Provisions for credit losses continue to rise

Scotiabank profits down in Q4

Scotiabank posted lower fourth-quarter profits than a year ago as the banking giant continued to increase its credit loss provisions in an uncertain economic environment.

The bank’s net income came in at almost $1.39 billion in Q4 compared with $2.09 billion the same time last year, meaning its adjusted profit per diluted share fell from $2.06 to $1.26 on a year-over-year basis.

It set aside almost $1.26 billion to cover bad loans in the quarter ending October 31, a significant jump from $529 million in Q4 2022, while the bank’s overall revenue was near $8.31 billion compared with almost $7.63 billion the prior Q4.

Scotiabank’s announcement, which marked the first 2023 fourth-quarter earnings release among Canada’s major banks, missed expectations, with analysts on averaging having expected an adjusted profit of $1.65 per share, according to financial markets data firm Refinitiv.

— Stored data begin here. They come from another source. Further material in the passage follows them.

-- ==== Sys2Proof/Laws/TouchIdle.lean ====
section
/-! SUPPORT. What each operation of Machine/Idle.lean can change: one lemma per operation, its set of parts as in Laws/Parts.lean. -/
namespace Sys2Proof.Machine

theorem State.portEdge_touches (s : State) (p : Nat) : Touches 536870929 s (s.portEdge p) := by
  unfold State.portEdge
  repeat' first
    | exact rfl
    | with_reducible assumption
    | with_reducible exact Touches.refl _ _
    | (extract_lets +onlyGivenNames v1; clear_value v1)
    | (with_reducible apply Touches.seq (State.drawn_touches ..))
    | (with_reducible apply Touches.seq (State.streamGrant_touches ..))
    | (with_reducible apply Touches.seq (State.streamOut_touches ..))
    | (with_reducible apply Touches.iff)
    | (with_reducible apply Touches.ite)
    | (intro x; intros; try beta_reduce)

theorem State.portEdges_touches (s : State) (p : Nat) (n : Nat) : Touches 536870929 s (s.portEdges p n) := by
  induction n generalizing s with
  | zero => exact Touches.refl _ _
  | succ n ih =>
    unfold State.portEdges
    repeat' first
      | exact rfl
      | with_reducible assumption
      | with_reducible exact Touches.refl _ _
      | (with_reducible apply Touches.seq (State.portEdge_touches ..))
      | (with_reducible apply Touches.seq (ih ..))

theorem State.streamTick_touches (s : State) : Touches 536887313 s s.streamTick := by
  unfold State.streamTick
  repeat' first
    | exact rfl
    | with_reducible assumption
    | with_reducible exact Touches.refl _ _
    | (with_reducible apply Touches.seq (State.drawn_touches ..))
    | (with_reducible apply Touches.seq (State.portEdges_touches ..))
    | (with_reducible apply Touches.seq (State.cphPost_touches ..))
    | (with_reducible apply Touches.each)
    | (intro x; intros; try beta_reduce)

theorem State.dacInstant_touches (s : State) : Touches 536870931 s s.dacInstant := by
  unfold State.dacInstant
  repeat' first
    | exact rfl
    | with_reducible assumption
    | with_reducible exact Touches.refl _ _
    | (with_reducible apply Touches.seq (State.drawn_touches ..))
    | (with_reducible apply Touches.seq (State.dacBeat_touches ..))
    | (with_reducible apply Touches.seq (State.dacUnderrun_touches ..))
    | (with_reducible apply Touches.ite)

theorem State.dacInstants_touches (s : State) (n : Nat) : Touches 536870931 s (s.dacInstants n) := by
  induction n generalizing s with
  | zero => exact Touches.refl _ _
  | succ n ih =>
    unfold State.dacInstants
    repeat' first
      | exact rfl
      | with_reducible assumption
      | with_reducible exact Touches.refl _ _
      | (with_reducible apply Touches.seq (State.dacInstant_touches ..))
      | (with_reducible apply Touches.seq (ih ..))

theorem State.signalTick_touches (s : State) : Touches 541327379 s s.signalTick := by
  unfold State.signalTick
  repeat' first
    | exact rfl
    | with_reducible assumption
    | with_reducible exact Touches.refl _ _
    | (extract_lets +onlyGivenNames s1; refine Touches.cut (x := s1) ?_ ?_; (on_goal 1 => subst s1); (on_goal 2 => (intro h1; clear_value s1)))
    | (extract_lets +onlyGivenNames v1; clear_value v1)
    | (with_reducible apply Touches.seq (State.ddcSome_touches ..))
    | (with_reducible apply Touches.seq (State.drawn_touches ..))
    | (with_reducible apply Touches.seq (State.rxPass_touches ..))
    | (with_reducible apply Touches.seq (State.rxBlockEnd_touches ..))
    | (with_reducible apply Touches.seq (State.dacInstants_touches ..))
    | (with_reducible apply Touches.each)
    | (with_reducible apply Touches.iff)
    | (intro x; intros; try beta_reduce)

theorem State.laneTick_touches (s : State) (n : Nat) : Touches 32785 s (s.laneTick n) := by
  unfold State.laneTick
  repeat' first
    | exact rfl
    | with_reducible assumption
    | with_reducible exact Touches.refl _ _
    | (with_reducible apply Touches.seq (State.trainingSend_touches ..))
    | (with_reducible apply Touches.seq (State.drawn_touches ..))
    | (with_reducible apply Touches.seq (State.prbsSend_touches ..))

theorem State.fabricTick_touches (s : State) : Touches 1073752338 s s.fabricTick := by
  unfold State.fabricTick
  repeat' first
    | exact rfl
    | with_reducible assumption
    | with_reducible exact Touches.refl _ _
    | (extract_lets +onlyGivenNames s1; refine Touches.cut (x := s1) ?_ ?_; (on_goal 1 => subst s1); (on_goal 2 => (intro h1; clear_value s1)))
    | (extract_lets +onlyGivenNames v1; clear_value v1)
    | (with_reducible apply Touches.seq (State.drawn_touches ..))
    | (with_reducible apply Touches.seq (State.logicRun_touches ..))
    | (with_reducible apply Touches.seq (State.scrubSlots_touches ..))

theorem State.idle_touches (s : State) : Touches 3762616731 s s.idle := by
  unfold State.idle
  repeat' first
    | exact rfl
    | with_reducible assumption
    | with_reducible exact Touches.refl _ _
    | (extract_lets +onlyGivenNames s1; refine Touches.cut (x := s1) ?_ ?_; (on_goal 1 => subst s1); (on_goal 2 => (intro h1; clear_value s1)))
    | (extract_lets +onlyGivenNames v1; clear_value v1)
    | (with_reducible apply Touches.seq (State.watchTick_touches ..))
    | (with_reducible apply Touches.seq (State.timerTick_touches ..))
    | (with_reducible apply Touches.seq (State.drawn_touches ..))
    | (with_reducible apply Touches.seq (State.deviceRun_touches ..))
    | (with_reducible apply Touches.seq (State.fabricTick_touches ..))
    | (with_reducible apply Touches.seq (State.streamTick_touches ..))
    | (with_reducible apply Touches.seq (State.signalTick_touches ..))
    | (with_reducible apply Touches.seq (State.laneTick_touches ..))
    | (with_reducible apply Touches.seq (State.settle_touches ..))
    | (with_reducible apply Touches.upd_out)
    | (with_reducible apply Touches.upd_now)
    | (with_reducible apply Touches.each)
    | (with_reducible apply Touches.iff)
    | (intro x; intros; try beta_reduce)

end Sys2Proof.Machine
end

The bank said its net income for the quarter included restructuring charges of $258 million linked to “ongoing efforts to streamline operation processes,” while the exit of certain real estate premises and service contracts cost $63 million and impairment charges of $273 million accrued from the write-down of its investment in associate with China’s Bank of Xi’an Co.

Scott Thomson, the company’s president and CEO, said Scotiabank had focused its efforts on strengthening its balance sheet as it readies for “heightened macroeconomic uncertainty” in the months ahead.

“Strong capital and liquidity ratios, improving loan to deposit ratios and increased allowance for credit losses coverage ratios, position us well as we enter the next phase of our growth strategy,” he said in remarks accompanying the quarterly results.